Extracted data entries
- - - - -
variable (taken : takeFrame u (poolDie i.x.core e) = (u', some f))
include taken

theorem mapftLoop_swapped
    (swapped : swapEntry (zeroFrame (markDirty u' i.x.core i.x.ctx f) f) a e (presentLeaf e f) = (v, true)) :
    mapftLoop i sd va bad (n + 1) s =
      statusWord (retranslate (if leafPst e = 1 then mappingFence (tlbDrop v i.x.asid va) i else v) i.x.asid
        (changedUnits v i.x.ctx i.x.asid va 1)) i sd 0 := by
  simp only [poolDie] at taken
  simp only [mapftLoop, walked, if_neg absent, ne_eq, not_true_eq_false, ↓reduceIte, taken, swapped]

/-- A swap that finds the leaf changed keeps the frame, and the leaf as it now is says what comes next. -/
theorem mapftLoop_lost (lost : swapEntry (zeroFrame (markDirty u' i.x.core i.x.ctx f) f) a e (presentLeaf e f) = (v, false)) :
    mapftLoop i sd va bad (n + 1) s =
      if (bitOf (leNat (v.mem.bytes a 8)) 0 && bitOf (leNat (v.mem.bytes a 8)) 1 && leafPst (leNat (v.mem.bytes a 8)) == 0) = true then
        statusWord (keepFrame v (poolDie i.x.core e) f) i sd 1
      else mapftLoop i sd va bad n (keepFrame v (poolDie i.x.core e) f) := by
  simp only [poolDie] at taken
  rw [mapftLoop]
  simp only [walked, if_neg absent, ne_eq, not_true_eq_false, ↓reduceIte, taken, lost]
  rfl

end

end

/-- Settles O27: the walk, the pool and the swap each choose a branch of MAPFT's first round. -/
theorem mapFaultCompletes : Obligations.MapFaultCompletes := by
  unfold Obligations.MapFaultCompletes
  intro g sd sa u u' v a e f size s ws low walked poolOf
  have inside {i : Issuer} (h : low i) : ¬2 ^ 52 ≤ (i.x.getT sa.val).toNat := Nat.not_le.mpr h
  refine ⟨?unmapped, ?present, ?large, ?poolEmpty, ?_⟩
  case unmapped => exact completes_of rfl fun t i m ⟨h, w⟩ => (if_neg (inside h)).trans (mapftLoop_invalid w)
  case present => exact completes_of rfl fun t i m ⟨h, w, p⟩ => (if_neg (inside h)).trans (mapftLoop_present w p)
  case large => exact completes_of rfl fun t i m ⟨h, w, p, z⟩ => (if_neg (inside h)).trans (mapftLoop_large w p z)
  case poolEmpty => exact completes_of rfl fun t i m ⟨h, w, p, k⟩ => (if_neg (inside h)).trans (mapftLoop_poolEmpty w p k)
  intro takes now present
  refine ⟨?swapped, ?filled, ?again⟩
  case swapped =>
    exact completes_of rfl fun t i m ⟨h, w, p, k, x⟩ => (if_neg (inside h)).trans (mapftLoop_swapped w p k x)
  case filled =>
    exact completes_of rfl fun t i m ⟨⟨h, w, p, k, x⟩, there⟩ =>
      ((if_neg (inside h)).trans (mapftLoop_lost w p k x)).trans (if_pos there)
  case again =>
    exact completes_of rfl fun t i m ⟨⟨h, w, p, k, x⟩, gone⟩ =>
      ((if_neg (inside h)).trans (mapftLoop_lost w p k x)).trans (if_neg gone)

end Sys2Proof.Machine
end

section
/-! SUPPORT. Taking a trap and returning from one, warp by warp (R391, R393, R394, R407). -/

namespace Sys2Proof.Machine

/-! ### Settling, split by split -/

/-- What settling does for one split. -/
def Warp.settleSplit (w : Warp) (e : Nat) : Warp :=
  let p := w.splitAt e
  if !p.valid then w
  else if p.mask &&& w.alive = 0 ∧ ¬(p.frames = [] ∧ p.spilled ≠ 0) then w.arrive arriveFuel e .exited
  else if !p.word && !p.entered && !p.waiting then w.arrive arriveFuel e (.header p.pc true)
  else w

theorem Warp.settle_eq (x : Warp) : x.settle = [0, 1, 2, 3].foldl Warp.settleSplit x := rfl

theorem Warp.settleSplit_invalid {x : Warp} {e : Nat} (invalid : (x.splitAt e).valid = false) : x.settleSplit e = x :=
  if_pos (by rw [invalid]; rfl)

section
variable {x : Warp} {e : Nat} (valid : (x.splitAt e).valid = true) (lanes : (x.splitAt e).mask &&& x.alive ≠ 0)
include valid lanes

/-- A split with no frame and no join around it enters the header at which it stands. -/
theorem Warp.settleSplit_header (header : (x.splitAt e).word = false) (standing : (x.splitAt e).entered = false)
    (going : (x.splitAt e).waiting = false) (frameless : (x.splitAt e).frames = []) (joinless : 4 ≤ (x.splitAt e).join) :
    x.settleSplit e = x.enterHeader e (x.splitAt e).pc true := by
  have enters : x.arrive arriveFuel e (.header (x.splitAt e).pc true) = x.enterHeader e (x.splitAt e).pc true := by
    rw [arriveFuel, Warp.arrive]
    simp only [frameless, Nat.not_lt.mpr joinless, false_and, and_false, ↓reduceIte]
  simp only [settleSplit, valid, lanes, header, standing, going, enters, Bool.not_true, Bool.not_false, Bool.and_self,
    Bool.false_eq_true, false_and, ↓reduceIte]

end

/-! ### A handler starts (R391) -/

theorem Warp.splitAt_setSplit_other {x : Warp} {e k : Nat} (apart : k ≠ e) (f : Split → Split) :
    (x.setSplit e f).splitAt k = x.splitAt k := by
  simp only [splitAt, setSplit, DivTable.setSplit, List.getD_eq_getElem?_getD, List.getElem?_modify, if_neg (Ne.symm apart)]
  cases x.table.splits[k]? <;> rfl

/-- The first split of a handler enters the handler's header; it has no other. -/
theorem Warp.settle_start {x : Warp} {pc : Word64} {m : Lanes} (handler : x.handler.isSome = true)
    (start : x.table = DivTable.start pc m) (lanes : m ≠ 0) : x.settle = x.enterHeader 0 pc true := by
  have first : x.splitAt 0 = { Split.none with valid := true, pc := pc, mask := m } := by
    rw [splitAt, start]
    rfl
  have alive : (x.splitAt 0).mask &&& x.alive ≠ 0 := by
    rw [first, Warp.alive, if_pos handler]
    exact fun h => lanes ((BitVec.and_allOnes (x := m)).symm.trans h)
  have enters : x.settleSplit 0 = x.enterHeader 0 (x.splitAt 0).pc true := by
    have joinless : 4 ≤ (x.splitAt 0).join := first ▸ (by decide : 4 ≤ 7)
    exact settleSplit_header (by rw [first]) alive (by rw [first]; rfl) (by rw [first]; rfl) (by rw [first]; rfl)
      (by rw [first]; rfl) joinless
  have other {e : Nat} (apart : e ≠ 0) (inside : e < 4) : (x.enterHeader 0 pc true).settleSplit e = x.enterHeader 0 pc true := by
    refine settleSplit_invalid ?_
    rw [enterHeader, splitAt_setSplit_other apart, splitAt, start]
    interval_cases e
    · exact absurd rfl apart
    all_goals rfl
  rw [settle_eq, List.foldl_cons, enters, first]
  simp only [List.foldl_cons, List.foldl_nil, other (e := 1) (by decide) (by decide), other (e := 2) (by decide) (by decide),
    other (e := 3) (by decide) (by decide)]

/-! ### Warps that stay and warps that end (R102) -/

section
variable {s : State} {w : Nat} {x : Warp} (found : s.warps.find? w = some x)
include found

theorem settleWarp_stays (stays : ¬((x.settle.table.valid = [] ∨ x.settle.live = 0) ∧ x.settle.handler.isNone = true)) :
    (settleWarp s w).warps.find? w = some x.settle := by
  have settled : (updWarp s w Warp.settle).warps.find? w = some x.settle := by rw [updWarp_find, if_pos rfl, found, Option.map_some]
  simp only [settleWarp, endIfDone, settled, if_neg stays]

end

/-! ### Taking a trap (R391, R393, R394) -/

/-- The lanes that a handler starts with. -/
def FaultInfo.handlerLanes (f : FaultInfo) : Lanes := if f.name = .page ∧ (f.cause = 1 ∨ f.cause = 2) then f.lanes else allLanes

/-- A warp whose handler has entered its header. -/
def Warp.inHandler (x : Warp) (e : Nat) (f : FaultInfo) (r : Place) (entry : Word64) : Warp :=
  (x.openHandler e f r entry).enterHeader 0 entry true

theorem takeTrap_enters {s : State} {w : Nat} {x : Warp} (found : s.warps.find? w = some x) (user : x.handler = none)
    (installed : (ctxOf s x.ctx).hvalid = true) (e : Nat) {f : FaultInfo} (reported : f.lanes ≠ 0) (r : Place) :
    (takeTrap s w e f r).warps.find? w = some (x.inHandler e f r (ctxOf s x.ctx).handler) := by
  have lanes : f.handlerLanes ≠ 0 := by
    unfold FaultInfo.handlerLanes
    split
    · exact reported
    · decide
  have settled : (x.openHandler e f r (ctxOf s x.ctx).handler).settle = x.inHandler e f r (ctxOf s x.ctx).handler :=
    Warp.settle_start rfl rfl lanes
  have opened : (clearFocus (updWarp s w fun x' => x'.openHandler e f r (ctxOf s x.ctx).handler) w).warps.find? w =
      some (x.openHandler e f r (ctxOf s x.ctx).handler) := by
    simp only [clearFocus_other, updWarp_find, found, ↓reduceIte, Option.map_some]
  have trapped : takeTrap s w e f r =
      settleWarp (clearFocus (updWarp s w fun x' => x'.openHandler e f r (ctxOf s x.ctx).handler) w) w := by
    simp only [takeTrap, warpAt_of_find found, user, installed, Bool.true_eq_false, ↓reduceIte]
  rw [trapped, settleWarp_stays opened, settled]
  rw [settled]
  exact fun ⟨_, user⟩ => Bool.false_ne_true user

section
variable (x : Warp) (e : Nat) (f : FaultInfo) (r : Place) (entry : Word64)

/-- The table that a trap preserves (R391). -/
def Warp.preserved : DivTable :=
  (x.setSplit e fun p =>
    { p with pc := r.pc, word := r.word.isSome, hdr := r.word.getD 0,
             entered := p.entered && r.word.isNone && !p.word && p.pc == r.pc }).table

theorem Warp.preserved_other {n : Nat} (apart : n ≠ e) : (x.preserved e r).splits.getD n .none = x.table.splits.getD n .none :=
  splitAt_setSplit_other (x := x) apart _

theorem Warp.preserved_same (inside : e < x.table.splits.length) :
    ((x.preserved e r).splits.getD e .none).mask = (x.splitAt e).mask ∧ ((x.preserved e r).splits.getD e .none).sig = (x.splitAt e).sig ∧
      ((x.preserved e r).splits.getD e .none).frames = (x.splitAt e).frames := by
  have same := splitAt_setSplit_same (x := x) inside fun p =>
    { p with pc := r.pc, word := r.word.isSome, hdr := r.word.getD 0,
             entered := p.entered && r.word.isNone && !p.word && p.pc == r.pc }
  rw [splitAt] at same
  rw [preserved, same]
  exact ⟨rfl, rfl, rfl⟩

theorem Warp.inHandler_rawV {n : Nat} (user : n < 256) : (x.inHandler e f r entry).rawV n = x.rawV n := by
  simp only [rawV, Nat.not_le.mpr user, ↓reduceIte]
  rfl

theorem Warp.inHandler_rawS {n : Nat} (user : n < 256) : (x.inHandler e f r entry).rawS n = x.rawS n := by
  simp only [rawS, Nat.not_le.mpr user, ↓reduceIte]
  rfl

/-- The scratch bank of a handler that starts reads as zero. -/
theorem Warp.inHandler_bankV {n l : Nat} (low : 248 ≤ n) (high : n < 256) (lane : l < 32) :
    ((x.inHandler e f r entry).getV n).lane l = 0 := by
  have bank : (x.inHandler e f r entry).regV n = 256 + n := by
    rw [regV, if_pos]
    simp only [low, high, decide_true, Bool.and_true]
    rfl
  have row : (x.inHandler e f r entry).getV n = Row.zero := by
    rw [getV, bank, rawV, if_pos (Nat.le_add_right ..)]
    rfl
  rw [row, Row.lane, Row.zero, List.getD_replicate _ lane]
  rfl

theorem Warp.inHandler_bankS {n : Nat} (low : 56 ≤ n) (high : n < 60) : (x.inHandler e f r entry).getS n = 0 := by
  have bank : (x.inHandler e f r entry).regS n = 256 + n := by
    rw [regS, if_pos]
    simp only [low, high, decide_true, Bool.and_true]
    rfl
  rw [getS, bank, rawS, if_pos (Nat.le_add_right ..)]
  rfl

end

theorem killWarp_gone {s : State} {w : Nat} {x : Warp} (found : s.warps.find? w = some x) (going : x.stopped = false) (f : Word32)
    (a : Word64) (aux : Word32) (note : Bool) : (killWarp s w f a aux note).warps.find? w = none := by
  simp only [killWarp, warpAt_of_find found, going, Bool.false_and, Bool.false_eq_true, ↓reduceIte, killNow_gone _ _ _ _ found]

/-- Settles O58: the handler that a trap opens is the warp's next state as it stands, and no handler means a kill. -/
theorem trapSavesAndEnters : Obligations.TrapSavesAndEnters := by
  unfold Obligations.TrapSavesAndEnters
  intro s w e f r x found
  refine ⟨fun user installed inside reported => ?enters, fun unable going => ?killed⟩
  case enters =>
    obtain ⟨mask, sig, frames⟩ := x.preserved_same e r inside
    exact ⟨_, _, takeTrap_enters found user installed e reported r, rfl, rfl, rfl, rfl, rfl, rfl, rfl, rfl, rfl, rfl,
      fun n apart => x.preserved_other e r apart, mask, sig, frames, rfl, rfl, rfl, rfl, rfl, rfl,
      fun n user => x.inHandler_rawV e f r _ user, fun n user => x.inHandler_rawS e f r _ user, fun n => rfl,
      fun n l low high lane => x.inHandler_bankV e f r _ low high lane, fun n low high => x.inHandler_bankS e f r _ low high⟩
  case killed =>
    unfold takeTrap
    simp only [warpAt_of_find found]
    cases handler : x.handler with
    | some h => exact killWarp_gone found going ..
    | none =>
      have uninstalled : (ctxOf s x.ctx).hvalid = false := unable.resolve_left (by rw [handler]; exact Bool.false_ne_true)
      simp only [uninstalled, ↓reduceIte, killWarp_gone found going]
- - - - -
Task details: Retype, exactly and in full, the lines above from the one containing "have bank : (x.inHandler e f r entry).regS" through the one containing "means a kill. -/".

Output for this task:
  have bank : (x.inHandler e f r entry).regS n = 256 + n := by
    rw [regS, if_pos]
    simp only [low, high, decide_true, Bool.and_true]
    rfl
  rw [getS, bank, rawS, if_pos (Nat.le_add_right ..)]
  rfl

end

theorem killWarp_gone {s : State} {w : Nat} {x : Warp} (found : s.warps.find? w = some x) (going : x.stopped = false) (f : Word32)
    (a : Word64) (aux : Word32) (note : Bool) : (killWarp s w f a aux note).warps.find? w = none := by
  simp only [killWarp, warpAt_of_find found, going, Bool.false_and, Bool.false_eq_true, ↓reduceIte, killNow_gone _ _ _ _ found]

/-- Settles O58: the handler that a trap opens is the warp's next state as it stands, and no handler means a kill. -/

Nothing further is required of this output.